> WHAT THE TASK ASKS
Beginning with the line below that contains "partsIn [.lanes, .freeCtr]" and ending with the line that contains "out_keeps | exact partsIn_trans (by decide) hk₀", copy every line exactly. Copy nothing else.

[Items from a dataset]
□ □ □

-- ==== Sys2Proof/Laws/FramePorts.lean ====
section
/-! SUPPORT. Frames of ports, lanes, intake, routing, contexts, stores, tiles and the fabric. A lemma f_keeps says: what was kept so far, f keeps too, where the parts f can
change are among the listed ones. -/
namespace Sys2Proof.Machine

/-! ### Wire -/

theorem transmit_keeps {ps : List Piece} {n : Nat} {f : Frame} {s₀ s : Sw} (hk₀ : partsIn parts69 ps = true) (h₀ : Sw.keeps ps s₀ s) :
    Sw.keeps ps s₀ (transmit n f s) := by
  unfold transmit
  repeat'
    first
    | with_reducible first | assumption | intro _ | apply keeps_ite | apply raiseHeld_keeps | apply toLost_keeps | apply out_keeps | apply modLink_keeps | apply modPSec_keeps | exact partsIn_trans (by decide) hk₀
    | dsimp only
    | split

theorem downFrame_keeps {ps : List Piece} {n reason : Nat} {s₀ s : Sw} (hk₀ : partsIn parts69 ps = true) (h₀ : Sw.keeps ps s₀ s) :
    Sw.keeps ps s₀ (downFrame n reason s) := by
  unfold downFrame
  repeat'
    first
    | with_reducible first | assumption | intro _ | apply keeps_ite | apply transmit_keeps

theorem downFrames_keeps {ps : List Piece} {n reason : Nat} {s₀ s : Sw} (hk₀ : partsIn parts69 ps = true) (h₀ : Sw.keeps ps s₀ s) :
    Sw.keeps ps s₀ (downFrames n reason s) := by
  unfold downFrames
  repeat'
    first
    | with_reducible first | assumption | intro _ | apply keeps_ite | apply downFrame_keeps

/-! ### Ports -/

theorem ackFrames_keeps {ps : List Piece} {n : Nat} {seq : BitVec 12} {s₀ s : Sw} (hk₀ : partsIn parts64 ps = true) (h₀ : Sw.keeps ps s₀ s) :
    Sw.keeps ps s₀ (ackFrames n seq s) := by
  unfold ackFrames
  repeat'
    first
    | with_reducible first | assumption | intro _ | apply keeps_ite | apply resend_keeps | apply settle_keeps | apply modLink_keeps | apply each_keeps | exact partsIn_trans (by decide) hk₀
    | dsimp only
    | split

theorem startReplay_keeps {ps : List Piece} {n : Nat} {s₀ s : Sw} (hk₀ : partsIn parts68 ps = true) (h₀ : Sw.keeps ps s₀ s) :
    Sw.keeps ps s₀ (startReplay n s) := by
  unfold startReplay
  repeat'
    first
    | with_reducible first | assumption | intro _ | apply keeps_ite | apply resend_keeps | apply toLost_keeps | apply modCnt_keeps | apply modLink_keeps | exact partsIn_trans (by decide) hk₀
    | dsimp only
    | split

theorem oweNak_keeps {ps : List Piece} {n : Nat} {s₀ s : Sw} (hk₀ : partsIn [.portLink] ps = true) (h₀ : Sw.keeps ps s₀ s) :
    Sw.keeps ps s₀ (oweNak n s) := by
  unfold oweNak
  repeat'
    first
    | with_reducible first | assumption | intro _ | apply keeps_ite | apply modLink_keeps

theorem gcmOpen_keeps {ps : List Piece} {n : Nat} {f : Frame} {s₀ s : Sw} (hk₀ : partsIn [.portSec] ps = true) (h₀ : Sw.keeps ps s₀ s) :
    Sw.keeps ps s₀ (gcmOpen n f s).2 := by
  unfold gcmOpen
  repeat'
    first
    | with_reducible first | assumption | intro _ | apply keeps_ite | apply modPSec_keeps | exact partsIn_trans (by decide) hk₀
    | dsimp only
    | split

theorem tagFailure_keeps {ps : List Piece} {n : Nat} {f : Frame} {s₀ s : Sw} (hk₀ : partsIn parts69 ps = true) (h₀ : Sw.keeps ps s₀ s) :
    Sw.keeps ps s₀ (tagFailure n f s) := by
  unfold tagFailure
  repeat'
    first
    | with_reducible first | assumption | intro _ | apply keeps_ite | apply raiseHeld_keeps | apply toLost_keeps | apply modPSec_keeps | apply limited_keeps | exact partsIn_trans (by decide) hk₀

theorem checkFrame_keeps {ps : List Piece} {n : Nat} {f : Frame} {s₀ s : Sw} (hk₀ : partsIn parts69 ps = true) (h₀ : Sw.keeps ps s₀ s) :
    Sw.keeps ps s₀ (checkFrame n f s).2 := by
  unfold checkFrame
  repeat'
    first
    | with_reducible first | assumption | intro _ | apply keeps_ite | apply gcmOpen_keeps | apply tagFailure_keeps | exact partsIn_trans (by decide) hk₀
    | dsimp only
    | split
    | (apply keeps_ofPair; assumption)

theorem takeCell_keeps {ps : List Piece} {n vc : Nat} {c : Cell} {s₀ s : Sw} (hk₀ : partsIn parts39 ps = true) (h₀ : Sw.keeps ps s₀ s) :
    Sw.keeps ps s₀ (takeCell n vc c s) := by
  unfold takeCell
  repeat'
    first
    | with_reducible first | assumption | intro _ | apply keeps_ite | apply badHeader_keeps | apply creditBack_keeps | apply raiseSys_keeps | apply modCnt_keeps | apply modLink_keeps | apply modQ_keeps | apply limited_keeps | exact partsIn_trans (by decide) hk₀

theorem takeCells_keeps {ps : List Piece} {n : Nat} {f : Frame} {s₀ s : Sw} (hk₀ : partsIn parts39 ps = true) (h₀ : Sw.keeps ps s₀ s) :
    Sw.keeps ps s₀ (takeCells n f s) := by
  unfold takeCells
  repeat'
    first
    | with_reducible first | assumption | intro _ | apply keeps_ite | apply takeCell_keeps | apply each_keeps

theorem goodFrame_keeps {ps : List Piece} {n : Nat} {f : Frame} {s₀ s : Sw} (hk₀ : partsIn parts68 ps = true) (h₀ : Sw.keeps ps s₀ s) :
    Sw.keeps ps s₀ (goodFrame n f s) := by
  unfold goodFrame
  repeat'
    first
    | with_reducible first | assumption | intro _ | apply keeps_ite | apply ackFrames_keeps | apply startReplay_keeps | apply takeCells_keeps | apply modLink_keeps | exact partsIn_trans (by decide) hk₀

theorem failedFrame_keeps {ps : List Piece} {n : Nat} {s₀ s : Sw} (hk₀ : partsIn [.portCnt, .portLink] ps = true) (h₀ : Sw.keeps ps s₀ s) :
    Sw.keeps ps s₀ (failedFrame n s) := by
  unfold failedFrame
  repeat'
    first
    | with_reducible first | assumption | intro _ | apply keeps_ite | apply oweNak_keeps | apply modCnt_keeps | exact partsIn_trans (by decide) hk₀

theorem frameOp_keeps {ps : List Piece} {n : Nat} {f : Frame} {cw sym unc : Nat} {s₀ s : Sw} (hk₀ : partsIn parts69 ps = true) (h₀ : Sw.keeps ps s₀ s) :
    Sw.keeps ps s₀ (frameOp n f cw sym unc s) := by
  unfold frameOp
  repeat'
    first
    | with_reducible first | assumption | intro _ | apply keeps_ite | apply checkFrame_keeps | apply failedFrame_keeps | apply goodFrame_keeps | apply takeCell_keeps | apply modCnt_keeps | apply each_keeps | exact partsIn_trans (by decide) hk₀
    | dsimp only
    | split
    | (apply keeps_ofPair; assumption)

theorem portCell_keeps {ps : List Piece} {n ct : Nat} {c : Cell} {f : Cell → Sw → Sw} {s₀ s : Sw} (hk₀ : partsIn parts39 ps = true) (hf : ∀ x0 a s, Sw.keeps ps a s → Sw.keeps ps a (f x0 s)) (h₀ : Sw.keeps ps s₀ s) :
    Sw.keeps ps s₀ (portCell n ct c f s) := by
  unfold portCell
  repeat'
    first
    | with_reducible first | assumption | intro _ | apply keeps_ite | apply consume_keeps | apply hf

theorem stallEvent_keeps {ps : List Piece} {n tc what cells : Nat} {s₀ s : Sw} (hk₀ : partsIn [.evqs, .msix, .outs] ps = true) (h₀ : Sw.keeps ps s₀ s) :
    Sw.keeps ps s₀ (stallEvent n tc what cells s) := by
  unfold stallEvent
  repeat'
    first
    | with_reducible first | assumption | intro _ | apply keeps_ite | apply raiseSys_keeps

theorem stallEnds_keeps {ps : List Piece} {n : Nat} {s₀ s : Sw} (hk₀ : partsIn parts8 ps = true) (h₀ : Sw.keeps ps s₀ s) :
    Sw.keeps ps s₀ (stallEnds n s) := by
  unfold stallEnds
  repeat'
    first
    | with_reducible first | assumption | intro _ | apply keeps_ite | apply stallEvent_keeps | apply modQ_keeps | apply each_keeps | exact partsIn_trans (by decide) hk₀

theorem creditOp_keeps {ps : List Piece} {n : Nat} {c : Cell} {s₀ s : Sw} (hk₀ : partsIn [.evqs, .msix, .portLink, .portQ, .outs] ps = true) (h₀ : Sw.keeps ps s₀ s) :
    Sw.keeps ps s₀ (creditOp n c s) := by
  unfold creditOp
  repeat'
    first
    | with_reducible first | assumption | intro _ | apply keeps_ite | apply stallEnds_keeps | apply modLink_keeps | exact partsIn_trans (by decide) hk₀

theorem heartbeatOp_keeps {ps : List Piece} {n : Nat} {s₀ s : Sw} (hk₀ : partsIn [.evTimes, .time, .evqs, .msix, .portCnt, .portLink, .portQ, .outs] ps = true) (h₀ : Sw.keeps ps s₀ s) :
    Sw.keeps ps s₀ (heartbeatOp n s) := by
  unfold heartbeatOp
  repeat'
    first
    | with_reducible first | assumption | intro _ | apply keeps_ite | apply sendCtrl_keeps | apply toTick_keeps | apply modLink_keeps | exact partsIn_trans (by decide) hk₀

theorem heartbeatMissOp_keeps {ps : List Piece} {n : Nat} {s₀ s : Sw} (hk₀ : partsIn parts68 ps = true) (h₀ : Sw.keeps ps s₀ s) :
    Sw.keeps ps s₀ (heartbeatMissOp n s) := by
  unfold heartbeatMissOp
  repeat'
    first
    | with_reducible first | assumption | intro _ | apply keeps_ite | apply toLost_keeps | apply modCnt_keeps | exact partsIn_trans (by decide) hk₀

theorem linkIdOp_keeps {ps : List Piece} {n : Nat} {c : Cell} {s₀ s : Sw} (hk₀ : partsIn [.glb, .evTimes, .wear, .time, .sync, .rings, .evqs, .jobs, .flags, .msix, .held, .portReg, .portMap, .portCnt, .portLink, .portQ, .portSec, .quads, .lanes, .tiles, .hbm, .cxl, .pool, .ctxs, .fab, .rcv, .migQueues, .outs, .freeCtr] ps = true) (h₀ : Sw.keeps ps s₀ s) :
    Sw.keeps ps s₀ (linkIdOp n c s) := by
  unfold linkIdOp
  repeat'
    first
    | with_reducible first | assumption | intro _ | apply keeps_ite | apply raiseHeld_keeps | apply raiseSys_keeps | apply splitChoose_keeps | apply splitEvent_keeps | apply toUp_keeps | apply modQuad_keeps | apply modLink_keeps | exact partsIn_trans (by decide) hk₀
    | dsimp only
    | split

theorem identifyTimeoutOp_keeps {ps : List Piece} {n : Nat} {s₀ s : Sw} (hk₀ : partsIn parts68 ps = true) (h₀ : Sw.keeps ps s₀ s) :
    Sw.keeps ps s₀ (identifyTimeoutOp n s) := by
  unfold identifyTimeoutOp
  repeat'
    first
    | with_reducible first | assumption | intro _ | apply keeps_ite | apply enterSearch_keeps

theorem splitDarkOp_keeps {ps : List Piece} {q : Nat} {s₀ s : Sw} (hk₀ : partsIn parts68 ps = true) (h₀ : Sw.keeps ps s₀ s) :
    Sw.keeps ps s₀ (splitDarkOp q s) := by
  unfold splitDarkOp
  repeat'
    first
    | with_reducible first | assumption | intro _ | apply keeps_ite | apply splitChoose_keeps | apply modQuad_keeps | exact partsIn_trans (by decide) hk₀

theorem linkDownOp_keeps {ps : List Piece} {n : Nat} {c : Cell} {s₀ s : Sw} (hk₀ : partsIn parts68 ps = true) (h₀ : Sw.keeps ps s₀ s) :
    Sw.keeps ps s₀ (linkDownOp n c s) := by
  unfold linkDownOp
  repeat'
    first
    | with_reducible first | assumption | intro _ | apply keeps_ite | apply toLost_keeps

theorem lostRetryOp_keeps {ps : List Piece} {n : Nat} {s₀ s : Sw} (hk₀ : partsIn parts68 ps = true) (h₀ : Sw.keeps ps s₀ s) :
    Sw.keeps ps s₀ (lostRetryOp n s) := by
  unfold lostRetryOp
  repeat'
    first
    | with_reducible first | assumption | intro _ | apply keeps_ite | apply enterSearch_keeps

theorem adminDown_keeps {ps : List Piece} {n : Nat} {s₀ s : Sw} (hk₀ : partsIn parts68 ps = true) (h₀ : Sw.keeps ps s₀ s) :
    Sw.keeps ps s₀ (adminDown n s) := by
  unfold adminDown
  repeat'
    first
    | with_reducible first | assumption | intro _ | apply keeps_ite | apply toDark_keeps | apply modReg_keeps | exact partsIn_trans (by decide) hk₀
    | exact fun _ => rfl
    | (intro; dsimp only; split <;> rfl)
    | dsimp only

theorem adminUpOp_keeps {ps : List Piece} {n : Nat} {s₀ s : Sw} (hk₀ : partsIn parts68 ps = true) (h₀ : Sw.keeps ps s₀ s) :
    Sw.keeps ps s₀ (adminUpOp n s) := by
  unfold adminUpOp
  repeat'
    first
    | with_reducible first | assumption | intro _ | apply keeps_ite | apply enterSearch_keeps | apply modLanes_keeps | apply modReg_keeps | exact partsIn_trans (by decide) hk₀
    | exact fun _ => rfl
    | (intro; dsimp only; split <;> rfl)
    | dsimp only

/-! ### Lanes -/

theorem laneLockOp_keeps {ps : List Piece} {l rate : Nat} {s₀ s : Sw} (hk₀ : partsIn [.lanes] ps = true) (h₀ : Sw.keeps ps s₀ s) :
    Sw.keeps ps s₀ (laneLockOp l rate s) := by
  unfold laneLockOp
  repeat'
    first
    | with_reducible first | assumption | intro _ | apply keeps_ite | apply modLane_keeps | exact partsIn_trans (by decide) hk₀
    | dsimp only
    | split

theorem nextControl_keeps {ps : List Piece} {l : Nat} {s₀ s : Sw} (hk₀ : partsIn [.lanes, .freeCtr] ps = true) (h₀ : Sw.keeps ps s₀ s) :
    Sw.keeps ps s₀ (nextControl l s) := by
  unfold nextControl
  repeat'
    first
    | with_reducible first | assumption | intro _ | apply keeps_ite | apply modLane_keeps | apply draw_keeps | exact partsIn_trans (by decide) hk₀

theorem lanesSearch_keeps {ps : List Piece} {n : Nat} {s₀ s : Sw} (hk₀ : partsIn [.lanes] ps = true) (h₀ : Sw.keeps ps s₀ s) :
    Sw.keeps ps s₀ (lanesSearch n s) := by
  unfold lanesSearch
  repeat'
    first
    | with_reducible first | assumption | intro _ | apply keeps_ite | apply modLanes_keeps

theorem trainAdvance_keeps {ps : List Piece} {l skew : Nat} {s₀ s : Sw} (hk₀ : partsIn parts51 ps = true) (h₀ : Sw.keeps ps s₀ s) :
    Sw.keeps ps s₀ (trainAdvance l skew s) := by
  unfold trainAdvance
  repeat'
    first
    | with_reducible first | assumption | intro _ | apply keeps_ite | apply lanesSearch_keeps | apply raiseSys_keeps | apply toIdentify_keeps | apply modLane_keeps | apply modReg_keeps | exact partsIn_trans (by decide) hk₀
    | exact fun _ => rfl
    | (intro; dsimp only; split <;> rfl)
    | dsimp only
    | split

theorem trainingFrame_keeps {ps : List Piece} {l : Nat} {control status : Word} {ready : Bool} {snr : Half} {skew : Nat} {s₀ s : Sw} (hk₀ : partsIn parts51 ps = true) (h₀ : Sw.keeps ps s₀ s) :
    Sw.keeps ps s₀ (trainingFrame l control status ready snr skew s) := by
  unfold trainingFrame
  repeat'
    first
    | with_reducible first | assumption | intro _ | apply keeps_ite | apply nextControl_keeps | apply trainAdvance_keeps | apply modLane_keeps | apply out_keeps | exact partsIn_trans (by decide) hk₀

theorem echoTimeout_keeps {ps : List Piece} {l : Nat} {s₀ s : Sw} (hk₀ : partsIn [.lanes] ps = true) (h₀ : Sw.keeps ps s₀ s) :
    Sw.keeps ps s₀ (echoTimeout l s) := by
  unfold echoTimeout
  repeat'
    first
    | with_reducible first | assumption | intro _ | apply keeps_ite | apply modLane_keeps

theorem trainTimeoutOp_keeps {ps : List Piece} {l : Nat} {s₀ s : Sw} (hk₀ : partsIn [.evqs, .msix, .lanes, .outs] ps = true) (h₀ : Sw.keeps ps s₀ s) :
    Sw.keeps ps s₀ (trainTimeoutOp l s) := by
  unfold trainTimeoutOp
  repeat'
    first
    | with_reducible first | assumption | intro _ | apply keeps_ite | apply lanesSearch_keeps | apply raiseSys_keeps | apply modLane_keeps | exact partsIn_trans (by decide) hk₀
    | dsimp only
    | split

theorem laneFailed_keeps {ps : List Piece} {l : Nat} {s₀ s : Sw} (hk₀ : partsIn parts68 ps = true) (h₀ : Sw.keeps ps s₀ s) :
    Sw.keeps ps s₀ (laneFailed l s) := by
  unfold laneFailed
  repeat'
    first
    | with_reducible first | assumption | intro _ | apply keeps_ite | apply splitChoose_keeps | apply toLost_keeps | apply modLane_keeps | exact partsIn_trans (by decide) hk₀
    | dsimp only
    | split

□ □ □

> SOLUTION FOR THIS PROBLEM
theorem nextControl_keeps {ps : List Piece} {l : Nat} {s₀ s : Sw} (hk₀ : partsIn [.lanes, .freeCtr] ps = true) (h₀ : Sw.keeps ps s₀ s) :
    Sw.keeps ps s₀ (nextControl l s) := by
  unfold nextControl
  repeat'
    first
    | with_reducible first | assumption | intro _ | apply keeps_ite | apply modLane_keeps | apply draw_keeps | exact partsIn_trans (by decide) hk₀

theorem lanesSearch_keeps {ps : List Piece} {n : Nat} {s₀ s : Sw} (hk₀ : partsIn [.lanes] ps = true) (h₀ : Sw.keeps ps s₀ s) :
    Sw.keeps ps s₀ (lanesSearch n s) := by
  unfold lanesSearch
  repeat'
    first
    | with_reducible first | assumption | intro _ | apply keeps_ite | apply modLanes_keeps

theorem trainAdvance_keeps {ps : List Piece} {l skew : Nat} {s₀ s : Sw} (hk₀ : partsIn parts51 ps = true) (h₀ : Sw.keeps ps s₀ s) :
    Sw.keeps ps s₀ (trainAdvance l skew s) := by
  unfold trainAdvance
  repeat'
    first
    | with_reducible first | assumption | intro _ | apply keeps_ite | apply lanesSearch_keeps | apply raiseSys_keeps | apply toIdentify_keeps | apply modLane_keeps | apply modReg_keeps | exact partsIn_trans (by decide) hk₀
    | exact fun _ => rfl
    | (intro; dsimp only; split <;> rfl)
    | dsimp only
    | split

theorem trainingFrame_keeps {ps : List Piece} {l : Nat} {control status : Word} {ready : Bool} {snr : Half} {skew : Nat} {s₀ s : Sw} (hk₀ : partsIn parts51 ps = true) (h₀ : Sw.keeps ps s₀ s) :
    Sw.keeps ps s₀ (trainingFrame l control status ready snr skew s) := by
  unfold trainingFrame
  repeat'
    first
    | with_reducible first | assumption | intro _ | apply keeps_ite | apply nextControl_keeps | apply trainAdvance_keeps | apply modLane_keeps | apply out_keeps | exact partsIn_trans (by decide) hk₀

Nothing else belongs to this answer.